/-- The rows of the compute map (R180); `e` is the extension word, 0 where there is none. -/
def decodeCompute (opc w e : Nat) : Option Instr :=
  match opc with
  | 0 => (srcOf (fld w 0 4) (fld w 2 64)).map fun b => .iadd (fld w 14 64) (fld w 8 64) b
  | 1 => (srcOf (fld w 0 4) (fld w 2 64)).map fun b => .isub (fld w 14 64) (fld w 8 64) b
  | 2 => if fld w 6 4 == 0 then (srcExtOf (fld w 4 4) e).map fun b => .iaddc (fld w 14 64) (fld w 8 64) (fld w 0 16) b else none
  | 3 => if fld w 6 4 == 0 then (srcExtOf (fld w 4 4) e).map fun b => .isubb (fld w 14 64) (fld w 8 64) (fld w 0 16) b else none
  | 4 => (srcOf (fld w 0 4) (fld w 2 64)).map fun b => .imul (fld w 14 64) (fld w 8 64) b
  | 5 => some (.imulh (fld w 14 64) (fld w 8 64) (if fld w 0 2 == 1 then .s (fld w 2 64) else .v (fld w 2 64)) (fld w 1 2 == 1))
  | 6 => if fld w 2 64 == 0 && fld e 6 4 == 0 && fld e 14 262144 == 0 then some (.imad (fld w 14 64) (fld w 8 64) (if fld w 0 2 == 1 then .s (fld e 0 64) else .v (fld e 0 64)) (if fld w 1 2 == 1 then .s (fld e 8 64) else .v (fld e 8 64))) else none
  | 7 => some (.imin (fld w 14 64) (fld w 8 64) (if fld w 0 2 == 1 then .s (fld w 2 64) else .v (fld w 2 64)) (fld w 1 2 == 1))
  | 8 => some (.imax (fld w 14 64) (fld w 8 64) (if fld w 0 2 == 1 then .s (fld w 2 64) else .v (fld w 2 64)) (fld w 1 2 == 1))
  | 9 => if fld w 1 128 == 0 then some (.iabs (fld w 14 64) (fld w 8 64) (fld w 0 2 == 1)) else none
  | 10 => if fld w 1 128 == 0 then some (.ineg (fld w 14 64) (fld w 8 64) (fld w 0 2 == 1)) else none
  | 11 => some (.idot4 (fld w 14 64) (fld w 8 64) (fld w 2 64) (fld w 0 2 == 1) (fld w 1 2 == 1))
  | 12 => (srcOf (fld w 0 4) (fld w 2 64)).map fun b => .iadd64 (fld w 14 64) (fld w 8 64) b
  | 13 => if fld w 4 16 == 0 && fld e 6 67108864 == 0 then some (.lea (fld w 14 64) (fld w 8 64) (if fld w 3 2 == 1 then .s (fld e 0 64) else .v (fld e 0 64)) (fld w 0 4) (fld w 2 2 == 1)) else none
  | 14 => if fld w 6 4 == 0 then (srcExtOf (fld w 4 4) e).map fun b => .sel (fld w 14 64) (fld w 8 64) (fld w 0 16) b else none
  | 15 => if fld w 6 4 == 0 then (srcExtOf (fld w 4 4) e).map fun b => .isetp (fld w 14 64) (fld w 8 64) (fld w 0 8) (fld w 3 2 == 1) b else none
  | 16 => (srcOf (fld w 0 4) (fld w 2 64)).map fun b => .and (fld w 14 64) (fld w 8 64) b
  | 17 => (srcOf (fld w 0 4) (fld w 2 64)).map fun b => .or (fld w 14 64) (fld w 8 64) b
  | 18 => (srcOf (fld w 0 4) (fld w 2 64)).map fun b => .xor (fld w 14 64) (fld w 8 64) b
  | 19 => (srcOf (fld w 0 4) (fld w 2 64)).map fun b => .andn (fld w 14 64) (fld w 8 64) b
  | 20 => (srcOf (fld w 0 4) (fld w 2 64)).map fun b => .orn (fld w 14 64) (fld w 8 64) b
  | 21 => if fld w 0 256 == 0 then some (.not (fld w 14 64) (fld w 8 64)) else none
  | 22 => if fld e 6 4 == 0 && fld e 14 262144 == 0 then some (.lop3 (fld w 14 64) (fld w 8 64) (fld e 0 64) (fld e 8 64) (fld w 0 256)) else none
  | 23 => (srcOf (fld w 0 4) (fld w 2 64)).map fun b => .shl (fld w 14 64) (fld w 8 64) b
  | 24 => (srcOf (fld w 0 4) (fld w 2 64)).map fun b => .shr (fld w 14 64) (fld w 8 64) b
  | 25 => (srcOf (fld w 0 4) (fld w 2 64)).map fun b => .sar (fld w 14 64) (fld w 8 64) b
  | 26 => (srcOf (fld w 0 4) (fld w 2 64)).map fun b => .rol (fld w 14 64) (fld w 8 64) b
  | 27 => if fld w 1 128 == 0 && fld e 6 4 == 0 && fld e 14 262144 == 0 then some (.fshl (fld w 14 64) (fld w 8 64) (fld e 0 64) (if fld w 0 2 == 1 then .imm (fld e 8 64) else .v (fld e 8 64))) else none
  | 28 => (srcOf (fld w 0 4) (fld w 2 64)).map fun b => .shl64 (fld w 14 64) (fld w 8 64) b
  | 29 => if fld w 0 256 == 0 then some (.popc (fld w 14 64) (fld w 8 64)) else none
  | 30 => if fld w 0 256 == 0 then some (.clz (fld w 14 64) (fld w 8 64)) else none
  | 31 => if fld w 0 256 == 0 then some (.ctz (fld w 14 64) (fld w 8 64)) else none
  | 32 => if fld w 0 256 == 0 then some (.brev (fld w 14 64) (fld w 8 64)) else none
  | 33 => if fld w 1 128 == 0 && fld e 0 64 == 0 && fld e 17 32768 == 0 then some (.bfx (fld w 14 64) (fld w 8 64) (fld e 6 32) (fld e 11 64) (fld w 0 2 == 1)) else none
  | 34 => if fld w 0 256 == 0 && fld e 17 32768 == 0 then some (.bfi (fld w 14 64) (fld w 8 64) (fld e 0 64) (fld e 6 32) (fld e 11 64)) else none
  | 35 => if fld w 1 128 == 0 then some (.mov (fld w 14 64) (fld w 8 64) (fld w 0 2 == 1)) else none
  | 36 => if fld w 0 16384 == 0 then some (.movi (fld w 14 64) (fld e 0 4294967296)) else none
  | 37 => if fld w 1 4 == 0 && fld w 8 64 == 0 then some (.movs (fld w 14 64) (fld w 3 32) (fld w 0 2 == 1)) else none
  | 38 => some (.sread (fld w 14 64) (fld w 8 64) (fld w 0 256))
  | 39 => if fld e 8 16777216 == 0 then some (.plop (fld w 14 64) (fld w 8 64) (fld e 0 16) (fld e 4 16) (fld w 0 256)) else none
  | 40 => if fld w 2 64 == 0 && fld w 1 2 == 0 && (if fld w 0 2 == 1 then fld w 14 64 == 0 else fld w 8 64 == 0) then
        some (.pmov (fld w 0 2 == 1) (if fld w 0 2 == 1 then fld w 8 64 else fld w 14 64)) else none
  | 41 => if fld w 1 2 == 0 then some (.sadd (fld w 14 64) (fld w 8 64) (if fld w 0 2 == 1 then .imm (fld w 2 64) else .s (fld w 2 64))) else none
  | 42 => if fld w 1 2 == 0 then some (.ssub (fld w 14 64) (fld w 8 64) (if fld w 0 2 == 1 then .imm (fld w 2 64) else .s (fld w 2 64))) else none
  | 43 => if fld w 1 2 == 0 then some (.smul (fld w 14 64) (fld w 8 64) (if fld w 0 2 == 1 then .imm (fld w 2 64) else .s (fld w 2 64))) else none
  | 44 => if fld w 1 2 == 0 then some (.sand (fld w 14 64) (fld w 8 64) (if fld w 0 2 == 1 then .imm (fld w 2 64) else .s (fld w 2 64))) else none
  | 45 => if fld w 1 2 == 0 then some (.sor (fld w 14 64) (fld w 8 64) (if fld w 0 2 == 1 then .imm (fld w 2 64) else .s (fld w 2 64))) else none
  | 46 => if fld w 1 2 == 0 then some (.sxor (fld w 14 64) (fld w 8 64) (if fld w 0 2 == 1 then .imm (fld w 2 64) else .s (fld w 2 64))) else none
  | 47 => if fld w 1 2 == 0 then some (.sshl (fld w 14 64) (fld w 8 64) (if fld w 0 2 == 1 then .imm (fld w 2 64) else .s (fld w 2 64))) else none
  | 48 => some (.sshr (fld w 14 64) (fld w 8 64) (if fld w 0 2 == 1 then .imm (fld w 2 64) else .s (fld w 2 64)) (fld w 1 2 == 1))
  | 49 => if fld w 1 128 == 0 then some (.smov (fld w 14 64) (fld w 8 64) (fld w 0 2 == 1)) else none
  | 50 => if fld w 0 16384 == 0 then some (.smovi (fld w 14 64) (fld e 0 4294967296)) else none
  | 51 => if fld w 6 4 == 0 then (srcUniformOf (fld w 4 4) e).map fun b => .ssetp (fld w 14 64) (fld w 8 64) (fld w 0 8) (fld w 3 2 == 1) b else none
  | 52 => some (.slane (fld w 14 64) (fld w 8 64) (if fld w 0 2 == 1 then .s (fld w 2 64) else .imm (fld w 2 64)) (fld w 1 2 == 1))
  | 53 =>
    if fld w 0 65536 == 32768 then (some (.braLong (fld w 16 16) (signed32 e)))
    else (some (.bra (fld w 16 16) (signed16 (fld w 0 65536))))
  | 54 =>
    if fld w 0 65536 == 32768 then (some (.banyLong (fld w 16 16) (signed32 e)))
    else (some (.bany (fld w 16 16) (signed16 (fld w 0 65536))))
  | 55 =>
    if fld w 0 65536 == 32768 then (some (.ballLong (fld w 16 16) (signed32 e)))
    else (some (.ball (fld w 16 16) (signed16 (fld w 0 65536))))
  | 56 =>
    if fld w 0 65536 == 32768 then (some (.bnoneLong (fld w 16 16) (signed32 e)))
    else (some (.bnone (fld w 16 16) (signed16 (fld w 0 65536))))
  | 57 =>
    if fld w 0 65536 == 32768 then (some (.bdivLong (fld w 16 16) (signed32 e)))
    else (some (.bdiv (fld w 16 16) (signed16 (fld w 0 65536))))
  | 58 => if fld w 1 128 == 0 && fld w 14 64 == 0 then some (.jmp (if fld w 0 2 == 1 then .s (fld w 8 64) else .v (fld w 8 64))) else none
  | 59 => if fld w 0 256 == 0 && fld w 14 64 == 0 then some (.call (fld w 8 64 * 2) (signed32 e)) else none
  | 60 => if fld w 1 2 == 0 && fld w 14 64 == 0 then some (.calli (fld w 2 64 * 2) (if fld w 0 2 == 1 then .s (fld w 8 64) else .v (fld w 8 64))) else none
  | 61 => if fld w 0 4 == 0 && fld w 14 64 == 0 then some (.ret (fld w 8 64) (fld w 2 64 * 2)) else none
  | 62 => if fld w 0 65536 == 0 then some (.exit (fld w 16 16)) else none
  | 63 => if fld w 5 8 == 0 then some (.fspawn (fld w 14 64) (fld w 8 64) (fld w 0 32 * 2) (signed32 e)) else none
  | 64 => if fld w 0 1048576 == 0 then some .yield else none
  | 65 => if fld w 0 1048576 == 0 then some .nop else none
  | 66 => if fld w 8 4096 == 0 then some (.bkpt (fld w 0 256)) else none
  | 67 => if fld w 8 4096 == 0 then some (.utrap (fld w 0 256)) else none
  | 68 => if fld w 0 16384 == 0 then some (.mjoin (fld w 14 64)) else none
  | 69 => if fld w 0 16384 == 0 then some (.mleave (fld w 14 64)) else none
  | 70 => if fld w 0 16384 == 0 then some (.mwait (fld w 14 64)) else none
  | 71 => if fld w 8 64 == 0 then some (.mset (fld w 14 64) (fld w 3 32) (fld w 0 8)) else none
  | 72 => if fld w 2 64 == 0 then some (.mget (fld w 14 64) (fld w 8 64) (fld w 0 4)) else none
  | 73 => some (.vote (fld w 14 64) (fld w 8 64) (fld w 2 16) (fld w 6 4) (fld w 0 4))
  | 74 => if fld w 1 2 == 0 then some (.matchl (fld w 14 64) (fld w 8 64) (fld w 2 64) (fld w 0 2 == 1)) else none
  | 75 => if fld e 6 4 == 0 && fld e 13 524288 == 0 then some (.shfl (fld w 14 64) (fld w 8 64) (fld w 0 4) (fld e 11 2) (if fld w 2 2 == 1 then .imm (fld e 0 64) else .v (fld e 0 64)) (fld w 3 2 == 1) (fld w 4 16) (fld e 8 8) (fld e 12 2 == 1)) else none
  | 76 => if fld w 7 2 == 0 then some (.redmin (fld w 14 64) (fld w 8 64) (fld w 2 16) (fld w 6 2 == 1) (fld w 0 4)) else none
  | 77 => if fld w 7 2 == 0 then some (.redmax (fld w 14 64) (fld w 8 64) (fld w 2 16) (fld w 6 2 == 1) (fld w 0 4)) else none
  | 78 => if fld w 6 4 == 0 then some (.redadd (fld w 14 64) (fld w 8 64) (fld w 2 16) (fld w 0 4)) else none
  | 79 => if fld w 1 2 == 0 && fld w 6 4 == 0 then some (.fredadd (fld w 14 64) (fld w 8 64) (fld w 2 16) (fld w 0 2 == 1)) else none
  | 80 => if fld w 7 2 == 0 then some (.scan (fld w 14 64) (fld w 8 64) (fld w 2 16) (fld w 6 2 == 1) (fld w 0 4)) else none
  | 81 => if fld w 6 4 == 0 then some (.redlog (fld w 14 64) (fld w 8 64) (fld w 2 16) (fld w 0 4)) else none
  | 82 => if fld w 5 8 == 0 then (srcExtOf (fld w 3 4) e).map fun b => .fadd (fld w 14 64) (fld w 8 64) (fld w 0 8) b else none
  | 83 => if fld w 5 8 == 0 then (srcExtOf (fld w 3 4) e).map fun b => .fsub (fld w 14 64) (fld w 8 64) (fld w 0 8) b else none
  | 84 => if fld w 5 8 == 0 then (srcExtOf (fld w 3 4) e).map fun b => .fmul (fld w 14 64) (fld w 8 64) (fld w 0 8) b else none
  | 85 => if fld w 6 4 == 0 && fld e 6 4 == 0 && fld e 14 262144 == 0 then some (.ffma (fld w 14 64) (fld w 8 64) (if fld w 3 2 == 1 then .s (fld e 0 64) else .v (fld e 0 64)) (if fld w 4 2 == 1 then .s (fld e 8 64) else .v (fld e 8 64)) (fld w 0 8) (fld w 5 2 == 1)) else none
  | 86 => some (.fmin (fld w 14 64) (fld w 8 64) (if fld w 0 2 == 1 then .s (fld w 2 64) else .v (fld w 2 64)) (fld w 1 2 == 1))
  | 87 => some (.fmax (fld w 14 64) (fld w 8 64) (if fld w 0 2 == 1 then .s (fld w 2 64) else .v (fld w 2 64)) (fld w 1 2 == 1))
  | 88 => if fld w 6 4 == 0 then (srcExtOf (fld w 4 4) e).map fun b => .fsetp (fld w 14 64) (fld w 8 64) (fld w 0 16) b else none
  | 89 => if fld w 1 128 == 0 then some (.fclass (fld w 14 64) (fld w 8 64) (fld w 0 2 == 1)) else none
  | 90 => if fld w 0 256 == 0 then some (.frcp (fld w 14 64) (fld w 8 64)) else none
  | 91 => if fld w 0 256 == 0 then some (.frsq (fld w 14 64) (fld w 8 64)) else none
  | 92 => if fld w 0 256 == 0 then some (.fsqrt (fld w 14 64) (fld w 8 64)) else none
  | 93 => if fld w 1 2 == 0 then some (.fdiv (fld w 14 64) (fld w 8 64) (if fld w 0 2 == 1 then .s (fld w 2 64) else .v (fld w 2 64))) else none
  | 94 => if fld w 0 256 == 0 then some (.fexp2 (fld w 14 64) (fld w 8 64)) else none
  | 95 => if fld w 0 256 == 0 then some (.flog2 (fld w 14 64) (fld w 8 64)) else none
  | 96 => if fld w 0 256 == 0 then some (.fsinpi (fld w 14 64) (fld w 8 64)) else none
  | 97 => if fld w 0 256 == 0 then some (.fcospi (fld w 14 64) (fld w 8 64)) else none
  | 98 => if fld w 4 16 == 0 && fld e 6 67108864 == 0 then some (.dadd (fld w 14 64) (fld w 8 64) (if fld w 3 2 == 1 then .s (fld e 0 64) else .v (fld e 0 64)) (fld w 0 8)) else none
  | 99 => if fld w 4 16 == 0 && fld e 6 67108864 == 0 then some (.dmul (fld w 14 64) (fld w 8 64) (if fld w 3 2 == 1 then .s (fld e 0 64) else .v (fld e 0 64)) (fld w 0 8)) else none
  | 100 => if fld w 6 4 == 0 && fld e 6 4 == 0 && fld e 14 262144 == 0 then some (.dfma (fld w 14 64) (fld w 8 64) (if fld w 3 2 == 1 then .s (fld e 0 64) else .v (fld e 0 64)) (if fld w 4 2 == 1 then .s (fld e 8 64) else .v (fld e 8 64)) (fld w 0 8) (fld w 5 2 == 1)) else none
  | 101 => some (.dmin (fld w 14 64) (fld w 8 64) (if fld w 0 2 == 1 then .s (fld w 2 64) else .v (fld w 2 64)) (fld w 1 2 == 1))
  | 102 => some (.dmax (fld w 14 64) (fld w 8 64) (if fld w 0 2 == 1 then .s (fld w 2 64) else .v (fld w 2 64)) (fld w 1 2 == 1))
  | 103 => if fld w 6 4 == 0 then (srcExtOf (fld w 4 4) e).map fun b => .dsetp (fld w 14 64) (fld w 8 64) (fld w 0 16) b else none
  | 104 => if fld w 1 2 == 0 then some (.ddiv (fld w 14 64) (fld w 8 64) (if fld w 0 2 == 1 then .s (fld w 2 64) else .v (fld w 2 64))) else none
  | 105 => if fld w 5 8 == 0 && fld e 6 67108864 == 0 then some (.hadd2 (fld w 14 64) (fld w 8 64) (if fld w 4 2 == 1 then .s (fld e 0 64) else .v (fld e 0 64)) (fld w 0 8) (fld w 3 2 == 1)) else none
  | 106 => if fld w 5 8 == 0 && fld e 6 67108864 == 0 then some (.hmul2 (fld w 14 64) (fld w 8 64) (if fld w 4 2 == 1 then .s (fld e 0 64) else .v (fld e 0 64)) (fld w 0 8) (fld w 3 2 == 1)) else none
  | 107 => if fld w 6 4 == 0 && fld e 6 4 == 0 && fld e 14 262144 == 0 then some (.hfma2 (fld w 14 64) (fld w 8 64) (if fld w 4 2 == 1 then .s (fld e 0 64) else .v (fld e 0 64)) (if fld w 5 2 == 1 then .s (fld e 8 64) else .v (fld e 8 64)) (fld w 0 8) (fld w 3 2 == 1)) else none
  | 108 => if fld w 4 16 == 0 && fld e 6 67108864 == 0 then some (.cmul (fld w 14 64) (fld w 8 64) (fld e 0 64) (fld w 0 8) (fld w 3 2 == 1)) else none
  | 109 => if fld w 4 16 == 0 && fld e 6 4 == 0 && fld e 14 262144 == 0 then some (.cfma (fld w 14 64) (fld w 8 64) (fld e 0 64) (fld e 8 64) (fld w 0 8) (fld w 3 2 == 1)) else none
  | 110 => if fld w 4 16 == 0 && fld e 12 1048576 == 0 then some (.cvtff (fld w 14 64) (fld w 8 64) (fld w 0 8) (fld w 3 2 == 1) (fld e 0 16) (fld e 4 16) (fld e 8 4) (fld e 10 4)) else none
  | 111 => if fld w 3 32 == 0 && fld e 8 16777216 == 0 then some (.cvtfi (fld w 14 64) (fld w 8 64) (fld w 0 8) (fld e 0 16) (fld e 4 4) (fld e 6 4)) else none
  | 112 => if fld w 4 16 == 0 && fld e 8 16777216 == 0 then some (.cvtif (fld w 14 64) (fld w 8 64) (fld w 0 8) (fld w 3 2 == 1) (fld e 0 16) (fld e 4 4) (fld e 6 4)) else none
  | 113 => if fld e 4 268435456 == 0 then some (.cvtpk (fld w 14 64) (fld w 8 64) (fld w 0 8) (fld w 3 4) (fld w 5 8) (fld e 0 16)) else none
  | 114 => if fld w 6 4 == 0 && fld e 6 67108864 == 0 then some (.cvtunpk (fld w 14 64) (fld w 8 64) (fld e 0 64) (fld w 0 8) (fld w 3 8)) else none
  | 115 => if fld w 1 128 == 0 && fld e 8 16777216 == 0 then some (.cvtw (fld w 14 64) (fld w 8 64) (fld w 0 2 == 1) (fld e 0 256)) else none
  | _ => none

TRY IT:
Could you restate, word for word, the lines above from the one with "(.mjoin (fld w 14 64)) else none" to the one with "6 4) (fld w 0 4))", both included?

EXERCISE SOLUTION:
  | 68 => if fld w 0 16384 == 0 then some (.mjoin (fld w 14 64)) else none
  | 69 => if fld w 0 16384 == 0 then some (.mleave (fld w 14 64)) else none
  | 70 => if fld w 0 16384 == 0 then some (.mwait (fld w 14 64)) else none
  | 71 => if fld w 8 64 == 0 then some (.mset (fld w 14 64) (fld w 3 32) (fld w 0 8)) else none
  | 72 => if fld w 2 64 == 0 then some (.mget (fld w 14 64) (fld w 8 64) (fld w 0 4)) else none
  | 73 => some (.vote (fld w 14 64) (fld w 8 64) (fld w 2 16) (fld w 6 4) (fld w 0 4))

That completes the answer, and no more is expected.